* [The problem]:
Tally the lines below that contain "without". The number is the whole answer.

* [Supplied entries]:
====

-- ==== Sys2Proof/Machine/State.lean ====
section
/-! DEFINITION. The state of the AK768 as plain data: memories, teams, crews, engines, partitions and the device, and the state after reset. INVENTORY.md names the rule behind every field. -/

namespace Sys2Proof.Machine

/-- What stops the machine because nobody is there to act. The device has no such state: step never raises one of these. -/
inductive Fault where
  /-- exec of a core instruction while no team is current. Raised by the core instructions' shared entry; safe: the device
  has no instruction without a team. -/
  | noTeam
  /-- exec of a stream instruction while no partition is current. Raised by the stream instructions' shared entry; safe, as
  above. -/
  | noStream
  deriving DecidableEq, Repr

/-- What the model gives no meaning to. -/
inductive Refusal where
  /-- An instruction whose meaning is not written: raised by an arm of Dispatch.lean only; safe: the run ends. -/
  | notModelled (mnemonic : String)
  deriving DecidableEq, Repr

/-- A byte store: cells in strictly rising address order, none of them zero; an unlisted byte reads as zero (log 3). -/
abbrev Memory := List Host.Cell

/-- The canonical form from an address on. -/
def Memory.wfFrom : Nat → Memory → Bool
  | _, [] => true
  | n, (a, b) :: m => decide (n ≤ a) && b != 0 && Memory.wfFrom (a + 1) m

/-- The canonical form of a store: addresses strictly rising, no listed zero. -/
def Memory.wf (m : Memory) : Bool := m.wfFrom 0

/-- A table by number, keys strictly rising. -/
abbrev FMap (α : Type) := List (Nat × α)

namespace FMap
variable {α : Type}

def get? : FMap α → Nat → Option α
  | [], _ => none
  | (k, v) :: m, n => if k = n then some v else get? m n

def getD (m : FMap α) (n : Nat) (d : α) : α := (m.get? n).getD d

def set : FMap α → Nat → α → FMap α
  | [], n, v => [(n, v)]
  | (k, w) :: m, n, v =>
    if n < k then (n, v) :: (k, w) :: m
    else if n = k then (n, v) :: m
    else (k, w) :: set m n v

def erase : FMap α → Nat → FMap α
  | [], _ => []
  | (k, w) :: m, n => if n = k then erase m n else (k, w) :: erase m n

def keys (m : FMap α) : List Nat := m.map (·.1)
def vals (m : FMap α) : List α := m.map (·.2)
def has (m : FMap α) (n : Nat) : Bool := (m.get? n).isSome

end FMap

/-! ### Teams (02, 11, 21) -/

/-- A return frame (R36). -/
structure Frame where
  ret : PC
  mask : LaneMask
  deriving DecidableEq, Repr

/-- Why an entry is not selectable (Table 21.3). -/
inductive Hold where
  | none
  | join (j : Nat)
  | exchange
  | ret
  deriving DecidableEq, Repr

/-- A frontier entry (R33). ins is its place in insertion order; back is set by YIELD for one selection (R35). -/
structure Entry where
  ins : Nat
  pc : PC
  mask : LaneMask
  hold : Hold := .none
  back : Bool := false
  deriving DecidableEq, Repr

/-- A join mask (R215). -/
structure Join where
  members : LaneMask := 0
  arrived : LaneMask := 0
  deriving DecidableEq, Repr

/-- The operands of one lane of a producer (Table 21.4): offset or A operand, C operand, new value of CAS, old value. -/
structure LaneOps where
  a : Nat := 0
  c : Nat := 0
  n : Nat := 0
  old : Nat := 0
  deriving DecidableEq, Repr

/-- A replay entry (Table 21.4). -/
structure Replay where
  word : Nat
  pc : PC
  base : Nat
  value : Bool
  faulted : Bool
  lm : LaneMask
  ops : FMap LaneOps
  deriving DecidableEq, Repr

/-- A long-latency producer that has issued (R268, R344): the lanes not yet delivered and the values that will arrive. -/
structure Producer where
  insn : Instr
  pc : PC
  base : Nat
  lm : LaneMask
  ops : FMap LaneOps
  vals : FMap Nat
  /-- Lanes whose read part fails when it arrives (R368, R369), with the code and the address. -/
  bad : FMap (Nat × Nat) := []
  /-- Holds one of the quarter's two handler SFU slots (R256). -/
  handler : Bool
  faulted : Bool := false
  /-- Clock of its requests, and the lanes whose request left through a port (R368). -/
  since : Nat := 0
  out : LaneMask := 0
  deriving DecidableEq, Repr

/-- A failed read of a producer: the trap at the next boundary (R369). -/
structure PortFail where
  code : Nat
  lane : Nat
  addr : Nat
  /-- The failed write that it reports, which stays until its trap is taken (R357). -/
  write : Option Nat := none
  deriving DecidableEq, Repr

/-- A CXL.mem or Ethes write without its completion, or failed (R138, R370). -/
structure OutWrite where
  addr : Nat
  /-- Bytes, and for pooled memory the physical address, the old value and the new one. -/
  len : Nat := 0
  pa : Option Nat := none
  old : Nat := 0
  val : Nat := 0
  /-- Clock of the request (R368). -/
  since : Nat := 0
  failed : Option Nat := none
  /-- How many writes of pooled memory cxlLog lists up to this one (R370). -/
  mark : Nat := 0
  /-- A store of a background spill, for which no release waits (R38). -/
  spill : Bool := false
  deriving DecidableEq, Repr

/-- A host atomic that holds its team's issue (R372): the participants not yet complete, and the clock at which the lowest of them
was sent. -/
structure HostAtomic where
  insn : Instr
  todo : LaneMask
  since : Nat := 0
  deriving DecidableEq, Repr

/-- A store of bytes (Table 05.1); an Ethes window reaches a peer's memory (R168). -/
inductive Store where
  | lode (p : Nat)
  | cxl
  | host
  | buf (p : Nat)
  | mail (p : Nat)
  | window (cid : Nat)
  | ethes (link : Nat)
  deriving DecidableEq, Repr

/-- What a trap's frame wrote over, until the clock of the trap has passed (R382): where, how many bytes, and what they were. -/
structure TrapUndo where
  clock : Nat
  pages : List (Store × Nat × Nat × Memory)
  deriving DecidableEq, Repr

/-- The uncorrectable value that a team met (Table 24.1): of the stores of its core, or of its shadow's (R383), or of global memory,
found by an engine on a core in the line at an address. -/
inductive Lost where
  | store (shadow : Bool)
  | line (engine core addr : Nat)
  deriving DecidableEq, Repr

/-- The wait of a mirrored leader for its shadow's signature (R384). -/
inductive Sig where
  | idle | waiting | matched
  deriving DecidableEq, Repr

/-- A fetched block (R188): its address and its 512 bits. -/
structure Block where
  addr : VAddr
  bits : Nat
  deriving DecidableEq, Repr

/-- A push still to be waited for (R299, R301): the core, and the round of its router; told, once its time-out has been
reported (R357). -/
structure Push where
  core : Nat
  round : Nat
  told : Bool := false
  deriving DecidableEq, Repr

/-- A failed translation: its code, and what XLFSTAT records of it; cause 16 is a fault the record does not keep. -/
structure XFail where
  code : Nat
  cause : Nat := 16
  level : Nat := 0
  pa : Nat := 0
  deriving DecidableEq, Repr

/-- A team (R20 to R45). -/
structure Team where
  cid : Nat
  /-- %team. -/
  num : Nat
  /-- 4·core + quarter. -/
  quarter : Nat
  /-- In the active set (R27). -/
  active : Bool
  /-- Placement order on its quarter (R28). -/
  order : Nat
  nlanes : Nat
  /-- Vector registers per lane (R26). -/
  nregs : Nat
  /-- Register r of lane l at 1024·r + l; an absent register is 0. -/
  vregs : FMap Word := []
  sregs : FMap DWord := []
  /-- p1 to p7. -/
  preds : FMap LaneMask := []
  joins : FMap Join := []
  entries : List Entry := []
  nextIns : Nat := 0
  /-- The running entry (R33): it issues until it splits, reaches a new block or exits. -/
  run : Option Nat := none
  exited : LaneMask := 0
  stack : List Frame := []
  /-- Frames in memory (R37). -/
  memFrames : Nat := 0
  /-- Frames spilled before the trap whose handler runs (R348). -/
  outerFrames : Nat := 0
  /-- A held spill fault, and its address (R38). -/
  heldSpill : Option (Nat × XFail) := none
  /-- The fault of a refill, and its address (R38). -/
  heldRefill : Option (Nat × XFail) := none
  emptyV : FMap LaneMask := []
  emptyS : FMap Bool := []
  /-- Registers held empty by the handler's replay entries (R349). -/
  heldV : FMap LaneMask := []
  heldS : FMap Bool := []
  producers : List Producer := []
  replay : List Replay := []
  portFail : Option PortFail := none
  writes : FMap OutWrite := []
  nextWrite : Nat := 0
  hostAtomic : Option HostAtomic := none
  handler : Bool := false
  /-- The area with which the handler was entered (R207). -/
  tsaveIn : DWord := 0
  /-- SPILL of that frame (R351). -/
  spillIn : Bool := false
  /-- The entry whose next instruction honours ONCE (R350). -/
  once : Option Nat := none
  /-- The entry that TRAPENT of the frame last restored names, for a trap of a re-injected producer (R350). -/
  trapEnt : Nat := 0
  stkbase : DWord := 0
  stklim : DWord := 0
  tsave : DWord := 0
  tvec : DWord := 0
  bufd : DWord := 0
  bufa : DWord := 0
  bufb : DWord := 0
  migr : Bool := false
  tcause : BitVec 16 := 0
  draws : FMap Word := []
  /-- Sealed batches (R112). -/
  sealed : Nat := 0
  /-- Copies issued, in order (R286). -/
  copyNo : Nat := 0
  pushes : FMap Push := []
  halted : Bool := false
  /-- A HALTREQ waits for the boundary after its host atomic (R222). -/
  haltAsked : Bool := false
  block : Option Block := none
  sig : Sig := .idle
  /-- An ATOM or RED outside the crew windows and the bound D buffer (R381). -/
  didAtomic : Bool := false
  /-- Clock at which it entered the active set, and became ready (R28, R30). -/
  enteredAt : Nat := 0
  readyAt : Option Nat := none
  /-- Clocks since which a replay or the fetch of its next block is due, and a spill or a refill of its stack (R368). -/
  wantSince : Option Nat := none
  stackSince : Option Nat := none
  /-- Clock of its last issue on pipes A, B and C (R28). -/
  lastIssue : FMap Nat := []
  /-- Clock until which its place issues nothing (R29). -/
  blockedUntil : Nat := 0
  /-- A pre-emption has been acknowledged (R41). -/
  stopped : Bool := false
  /-- LIMIT of TSLICE as the count of the slice began, 0 while none is counted (R30, Table 02.5). -/
  slice : Nat := 0
  /-- It met an uncorrectable value, and stops with no trap (R343, Table 24.1). -/
  lost : Option Lost := none
  /-- It ended because its LAUNCH faulted; what it issued stops at the units of Table 02.3 (R335, R354). -/
  cut : Bool := false
  undo : Option TrapUndo := none
  /-- Clock of its last read of memory, or of its last acquire: the latest whose writes it can have seen (R122, R126, R136, R138). -/
  readAt : Option Nat := none
  deriving DecidableEq, Repr

/-- Kind of a tile (R293). -/
inductive TKind where
  | f32 | i32 | f64
  deriving DecidableEq, Repr

/-- An accumulator tile: element (i, j) at 256·i + j. An f64 pair keeps its elements in its even tile. An element absent from
vals is 0, or, while free holds, an unknown value (R108). -/
structure Tile where
  kind : TKind := .f32
  vals : FMap Nat := []
  free : Option Nat := none
  deriving DecidableEq, Repr

/-- A crew (R24, R25). -/
structure Crew where
  part : Nat
  /-- The LAUNCH's window entry. -/
  seq : Nat
  /-- %crew. -/
  num : Nat
  launch : DWord
  cls : Nat
  nteams : Nat
  ncrew : Nat
  /-- Member cores, ascending (R24). -/
  cores : List Nat
  winBytes : Nat
  window : Memory := []
  /-- Physical tiles of the class bank on every member core, by a number; and mask queues (R108, R115). -/
  tiles : Nat
  tileMap : FMap (List Nat) := []
  queueMap : FMap (List Nat) := []
  placed : Bool := true
  /-- A class pre-emption of the crew is pending (R40, Table 21.2). -/
  preempt : Bool := false
  /-- Quarters of the shadow teams of a mirrored launch (R383). -/
  shadow : List Nat := []
  /-- Saved while it is not placed (R43, R109, R115): tags (4096·k + 4·set + way, tag, slot), and at 16·k + n and 8·k + n the tiles
  and the queues it names n, of its member core k; k counts on from 128 for the tags of its shadow's cores. -/
  savedTags : List (Nat × Nat × Nat) := []
  savedQueues : FMap (List Nat) := []
  savedTiles : FMap Tile := []
  deriving DecidableEq, Repr

/-! ### Cores (01, 05, 13, 14) -/

/-- A tag entry (R106). -/
structure Tag where
  tag : Nat
  slot : Nat
  cid : Nat
  deriving DecidableEq, Repr

/-- A tile spilled to Lode for other work on its bank, with its owner (R39, R62). -/
structure Spilled where
  owner : Nat
  tile : Tile
  deriving DecidableEq, Repr

/-- Where a copy reads or writes. -/
inductive CAddr where
  | g (va : Nat)
  | w (cid addr : Nat)
  | buf (part phys off : Nat)
  deriving DecidableEq, Repr

/-- What a copy does (Table 05.6). A queue is named as its crew names it. -/
inductive CKind where
  | copy (n : Nat)
  | plane (fmt : AFmt) (stride k m : Nat)
  | split (cols : Bool) (slices stride k l : Nat) (exps : Nat)
  | mask (q n : Nat)
  | gather (size n index : Nat)
  deriving DecidableEq, Repr

/-- Whose copy it is (R111, R112). -/
inductive COwner where
  | team (tid batch no : Nat)
  | task (part seq : Nat)
  deriving DecidableEq, Repr

/-- A fault of a copy (R114). -/
structure CFault where
  code : Nat
  addr : Nat
  core : Nat
  deriving DecidableEq, Repr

====

* [Solved exercise]:
2